JosephFerano/Notes-TheAlgorithmDesignManual

Fork 0

Joseph Ferano cf3d8c1a1c Mergesort implementation

2023-01-15 22:44:59 +07:00

17 KiB

Raw Blame History

Notes & Exercises: The Algorith Design Manual

Chapter 1
Chapter 2
Chapter 3
Chapter 4

Chapter 1

1.1 Robots

An algorithm is a procedure that takes any of the possible input instances and transforms it to the desired output.

The Robot arm problem is presented where it is trying to solder contact points and visit all points in the shortest path possible.

The first algorithm considered is NearestNeighbor. However this is a naïve, and the arm hopscotches around

Next we consider ClosestPair, but that too misses in certain instances.
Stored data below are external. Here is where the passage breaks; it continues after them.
-- ==== Sys2Proof/Machine/Cmd.lean ====
section
/-! DEFINITION. The command set (21_rom_command_set.md, R511 to R545): fetch, start and completion, and what each command
does. -/

namespace Sys2Proof.Machine

/-! ## Status codes and opcodes (R517) -/

/-- Opcodes that the device knows. -/
def cmdOpcodes : List Nat :=
  [0x0000, 0x0001, 0x0002, 0x0003, 0x0100, 0x0101, 0x0102, 0x0103, 0x0200, 0x0201, 0x0202, 0x0300, 0x0301, 0x0302, 0x0303,
   0x0400, 0x0401, 0x0402, 0x0403, 0x0500, 0x0501, 0x0502, 0x0600, 0x0601, 0x0602, 0x0700, 0x0701]

/-- Opcodes of queue 0 alone (R519). -/
def cmdQueue0 (opc : Nat) : Bool := opc == 0x0002 || decide (0x0400 ≤ opc ∧ opc ≤ 0x0403) || opc == 0x0502 || opc == 0x0601

/-- Parameter `i` of a command. -/
def Cmd.par (c : Cmd) (i : Nat) : Word := c.p.getD i 0

/-- Two parameters as a number. -/
def Cmd.par2 (c : Cmd) (i : Nat) : Nat := (c.par i).toNat + (c.par (i + 1)).toNat * 2 ^ 32

/-- The slot of a recipe command. -/
def Cmd.slot (c : Cmd) : Fin 16 := Fin.ofNat 16 (c.par 0).toNat

/-- The flash bank of a command. -/
def Cmd.bank (c : Cmd) : Fin 5 := Fin.ofNat 5 (c.par 0).toNat

/-- The first test of a list that fails, by the byte offset of its field. DEDUCED (log 56). -/
def firstBad (l : List (Nat × Bool)) : Option Nat := (l.find? (fun x => !x.2)).map (fun x => x.1)

/-- The parameter ranges of SET_DOMAINS: a domain and a state up to the end mark. -/
def domParams : List Word → Nat → List (Nat × Bool)
  | [], _ => []
  | w :: t, o =>
    if w = 0xFFFF then []
    else (o, decide (bitsOf w 7 0 < 148 ∧ bitsOf w 9 8 ≠ 2 ∧ bitsOf w 31 10 = 0)) :: domParams t (o + 4)

/-- The parameters of a command that are out of range (R517 and the command tables); `rsv` is the reserved word at 0x14. -/
def Cmd.fault (c : Cmd) (rsv : Word) : Option Nat :=
  let p := fun i => (c.par i).toNat
  let own : List (Nat × Bool) :=
    if c.opc = 0x0002 then
      [(0x18, decide (p 0 ≤ 4)), (0x1C, decide (p 1 / 2 ^ 9 = 0 ∧ bitsOf (c.par 1) 7 6 = 0 ∧ (p 0 = 1 → bitsOf (c.par 1) 5 0 < 8)
        ∧ (p 0 = 0 → bitOf (c.par 1) 8 → bitsOf (c.par 1) 5 0 < 4)))]
    else if c.opc = 0x0200 ∨ c.opc = 0x0201 ∨ c.opc = 0x0202 then [(0x1C, decide (p 1 < 2 ^ 16))]
    else if c.opc = 0x0100 ∨ c.opc = 0x0101 then [(0x18, decide (p 0 < 16))]
    else if c.opc = 0x0102 then [(0x18, decide (p 0 < 16)), (0x20, decide (p 2 < 2 ^ 16))]
    else if c.opc = 0x0300 then
      [(0x20, decide (12 ≤ p 2 ∧ p 2 ≤ 34)), (0x24, decide (p 3 < 2 ^ 16)), (0x2C, decide (p 5 ≤ 2)),
       (0x30, decide (p 5 = 1 → p 6 < 1024)), (0x34, decide (p 5 = 2 → p 7 < 2 ^ 16))]
    else if c.opc = 0x0400 then [(0x10, decide (c.dlen % 16 = 0)), (0x18, decide (p 0 < 5)), (0x1C, decide (p 1 % 16 = 0))]
    else if c.opc = 0x0401 then [(0x18, decide (p 0 < 5)), (0x1C, decide (p 1 = sectorBase (p 0) (p 1)))]
    else if c.opc = 0x0402 then [(0x18, decide (p 0 < 5)), (0x20, decide (p 1 + p 2 ≤ bankSize (p 0)))]
    else if c.opc = 0x0403 then [(0x10, decide (p 0 = 0 → c.dlen ≤ 0x3E0000 - 0x200)), (0x18, decide (p 0 ≤ 1))]
    else if c.opc = 0x0501 then [(0x38, decide (p 8 ≠ 0 ∧ p 8 < 256))]
    else if c.opc = 0x0502 then [(0x18, decide (p 0 ≤ 3))]
    else if c.opc = 0x0600 then [(0x18, decide (p 0 ≤ 1))]
    else if c.opc = 0x0601 then
      [(0x18, decide (1 ≤ p 0 ∧ p 0 ≤ 250)), (0x1C, decide (p 1 < 256 ∧ p 1 % 16 < 4 ∧ (p 1 / 16 < 4 ∨ p 1 / 16 = 15)))]
    else if c.opc = 0x0700 then domParams (c.p.take 8) 0x18
    else []
  firstBad ([(0x02, decide (c.flags < 4)), (0x14, decide (rsv = 0))] ++ own)

/-- The resources that a command holds (R520): recipe slots 0 to 15, the activation, flash banks from 17, the trace unit, the
signing engine, the fabric tables, the power controller. -/
def Cmd.holds (c : Cmd) : List Nat :=
  if c.opc = 0x0100 ∨ c.opc = 0x0101 then [(c.par 0).toNat]
  else if c.opc = 0x0102 then [(c.par 0).toNat, 16]
  else if c.opc = 0x0400 ∨ c.opc = 0x0401 ∨ c.opc = 0x0402 then [17 + (c.par 0).toNat]
  else if c.opc = 0x0403 then [17]
  else if 0x0300 ≤ c.opc ∧ c.opc ≤ 0x0303 then [22]
  else if c.opc = 0x0501 ∨ c.opc = 0x0502 then [23]
  else if c.opc = 0x0600 ∨ c.opc = 0x0601 then [24]
  else if c.opc = 0x0700 then [25]
  else []

/-! ## Buffers -/

/-- The system physical address of a buffer address (R516): a device address where bit 63 is 1, else a host address. DEDUCED (log 55). -/
def bufAddr (d : Nat) : Nat := if 2 ^ 63 ≤ d % 2 ^ 64 then d % 2 ^ 63 else hostBase + d % 2 ^ 63

/-- Read `n` bytes of a command's buffer. DEDUCED (log 57). -/
def State.bufRead (s : State) (c : Cmd) (n : Nat) : State × Option (List Byte) :=
  if c.dlen < n then (s, none)
  else match s.physRead (.sdma 0) false (bufAddr c.dptr) n with
    | (s1, .data bs) => (s1, some bs)
    | (s1, _) => (s1, none)

/-- Write bytes to a command's buffer of at least `room` bytes; false where the write fails. DEDUCED (log 57). -/
def State.bufWrite (s : State) (c : Cmd) (room : Nat) (bs : List Byte) : State × Bool :=
  if c.dlen < room then (s, false)
  else
    let x := s.physWrite (.sdma 0) false (bufAddr c.dptr) bs
    (x.1, x.2 == .done && !(isHostMem (bufAddr c.dptr) && s.viral))

/-! ## Completion and start (R513, R515, R517 to R520) -/

/-- The completion entry (Table: Completion entry). -/
def compEntry (c : Cmd) (phase : Bool) (status r0 r1 : Nat) : List Byte :=
  leBytes 4 c.cid.toNat ++ leBytes 2 status ++ leBytes 2 (c.sqh % 4096 + 32768 * b2n phase) ++ leBytes 4 r0 ++ leBytes 4 r1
Next is OptimalTSP, which will always give the correct result because it enumerates all possible combinations and return the one with the shortest path. For 20 points however, the algorithm grows at a right of O(n!). TSP stands for Traveling Salesman Problem.
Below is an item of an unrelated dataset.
-- ==== Sys2Proof/Machine/Dispatch.lean ====
section
/-! DEFINITION. One arm per command: a direct call of its meaning. -/

namespace Sys2Proof.Machine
TODO Implement NearestNeighbor

TODO Implement ClosestPair

TODO Implement OptimalTSP for N < 8

1.2 Right Jobs

Here we are introduced to the Movie Scheduling Problem where we try to pick the largest amount of mutually non-overlapping movies an actor can pick to maximize their time. Algorithms considered are EarliestJobFirst to start as soon as possible, and then ShortestJobFirst to be done with it the quickest, but both fail to find optimal solutions.
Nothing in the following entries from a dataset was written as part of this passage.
/-- R206, R242, R259: a store pops value and address and puts the value's low bytes into the store buffer; the post-increment
form leaves the address plus the size, the pre-decrement form stores at the address less the size and leaves that.
Each of these is said to complete, with a next state that has its effect: `stb`, `sth`, `stw`, `stbPi`, `sthPi`, `stwPi`, `stbPd`, `sthPd`, `stwPd`,
`stbX`, `sthX`, `stwX`. -/
def Obligations.StoreInstructions : Prop :=
  ∀ (s s1 s2 : State) (c : CoreId) (a i v : Word) (sc : Fin 4) (l : List (Nat × Nat × Nat)), s.Issues c 1 s1 →
    ((s.core c).Operands [a, v] →
      (∀ p ∈ ([(.stb c, .stbPi c, 1), (.sth c, .sthPi c, 2), (.stw c, .stwPi c, 4)] : List (Instr × Instr × Nat)),
        (s1.dropCells c 2).Stores c a p.2.2 s2 l →
        exec p.1 s = .next (s.retires (s2.buffers c l (leBytes p.2.2 v.toNat)) c 1 id)
        ∧ exec p.2.1 s = .next (s.retires (s2.buffers c l (leBytes p.2.2 v.toNat)) c 1 (fun k =>
            { k with cells := ⟨a + BitVec.ofNat 32 p.2.2, none⟩ :: k.cells })))
      ∧ (∀ p ∈ ([(.stbPd c, 1), (.sthPd c, 2), (.stwPd c, 4)] : List (Instr × Nat)),
        (s1.dropCells c 2).Stores c (a - BitVec.ofNat 32 p.2) p.2 s2 l →
        exec p.1 s = .next (s.retires (s2.buffers c l (leBytes p.2 v.toNat)) c 1 (fun k =>
            { k with cells := ⟨a - BitVec.ofNat 32 p.2, none⟩ :: k.cells }))))
    ∧ ((s.core c).Operands [i, a, v] →
      ∀ p ∈ ([(.stbX c sc, 1), (.sthX c sc, 2), (.stwX c sc, 4)] : List (Instr × Nat)),
        (s1.dropCells c 3).Stores c (a + (i <<< sc.val)) p.2 s2 l →
        exec p.1 s = .next (s.retires (s2.buffers c l (leBytes p.2 v.toNat)) c 1 id))

/-- R6, R207, R243, R259, R260, R362: in an engine's own memory a load reads the bytes little-endian, a buffered store
changes its bytes alone as it drains, and an atomic reads the aligned word and stores in one step; a store that loses a
conflict on its word is discarded and counted.
Each of these is said to complete, with a next state that has its effect: `storeBufferDrain`, `cas`, `swapm`. -/
def Obligations.OwnMemoryAccess : Prop :=
  ∀ (s : State) (e : Fin 64) (a : Word) (n : Nat), a.toNat + n ≤ 0x8000 → n = 1 ∨ n = 2 ∨ n = 4 → a.toNat % n = 0 →
    (s.OwnMemory e → s.Loads (.ce e) a n s (w32 (s.numAt (lsramBase e + a.toNat) n)))
    ∧ (∀ (bs : List Byte) (rest : List SbEntry) (va : Nat), bs.length = n →
        (s.core (.ce e)).sbuf = ⟨va, lsramBase e + a.toNat, true, bs⟩ :: rest → (s.modCore (.ce e) (fun k => { k with sbuf := [] })).OwnMemory e →
        exec (.storeBufferDrain (.ce e) 0 false) s
          = .next ((s.setBytes (lsramBase e + a.toNat) bs).modCore (.ce e) (fun k => { k with sbuf := rest }))
        ∧ ∃ t, exec (.storeBufferDrain (.ce e) 0 true) s = .next t ∧ t.mem = s.mem ∧ (t.core (.ce e)).sbuf = rest
            ∧ t.rbit (pgSramC (clusterOf e)) Reg.PAGE_IRQ_STAT 4 = true)
    ∧ (∀ (s1 : State) (x y : Word), n = 4 → s.Issues (.ce e) 1 s1 → s1.OwnMemory e →
        ((s.core (.ce e)).Operands [a, x] →
          exec (.swapm (.ce e)) s = .next (s.retires (s1.setBytes (lsramBase e + a.toNat) (leBytes 4 x.toNat)) (.ce e) 1
            (fun k => { k with cells := ⟨w32 (s1.numAt (lsramBase e + a.toNat) 4), none⟩ :: k.cells.drop 2 })))
        ∧ ((s.core (.ce e)).Operands [a, x, y] →
          exec (.cas (.ce e)) s = .next (s.retires (if w32 (s1.numAt (lsramBase e + a.toNat) 4) = y then
              s1.setBytes (lsramBase e + a.toNat) (leBytes 4 x.toNat) else s1) (.ce e) 1
            (fun k => { k with cells := ⟨w32 (s1.numAt (lsramBase e + a.toNat) 4), none⟩ :: k.cells.drop 3 }))))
ExhaustiveScheduling grows at a rate of O(2ⁿ) which is much better than O(n!) as in the previous problem. Finally OptimalScheduling improves efficiency by first removing candidates that are overlapping such that it doesn't even compare them.

1.3 Correctness

It's important to be clear about the steps in pseudocode when designing algorithms on paper. There are important things to consider about algorithm correctness;

Verifiability
Simplicity
Think small
Think exhaustively
Hunt for the weakness
Go for a tie
Seek extremes

Other tecniques include Induction, Recursion, and Summations.

1.4 Modeling

Most algorithms are designed to work on rigorously defined abstract structures. These fundamental structures include;

Permutations
Subsets
Trees
Graphs
Points
Polygons
Strings

1.5-1.6 War Story about Psychics

Chapter 2

2.1 RAM Model of Computation

This is a simpler kind of Big Oh where

Each simple operation is 1 step
Loops and Subroutines are composition of simple operations
Each memory access is one time step

Like flat earth theory, in practice we use it when engineering certain structures because we don't take into account the curvature of the Earth.

We can already apply the concept of worst, average, and best case to this model.

2.2 Big Oh

The previous model often requires concrete implementations to actually measure correctly, so instead Big Oh gives us a better, simpler framework for discussing the relative performance between algorithms. It ignores factors that don't impact how algorithms scale.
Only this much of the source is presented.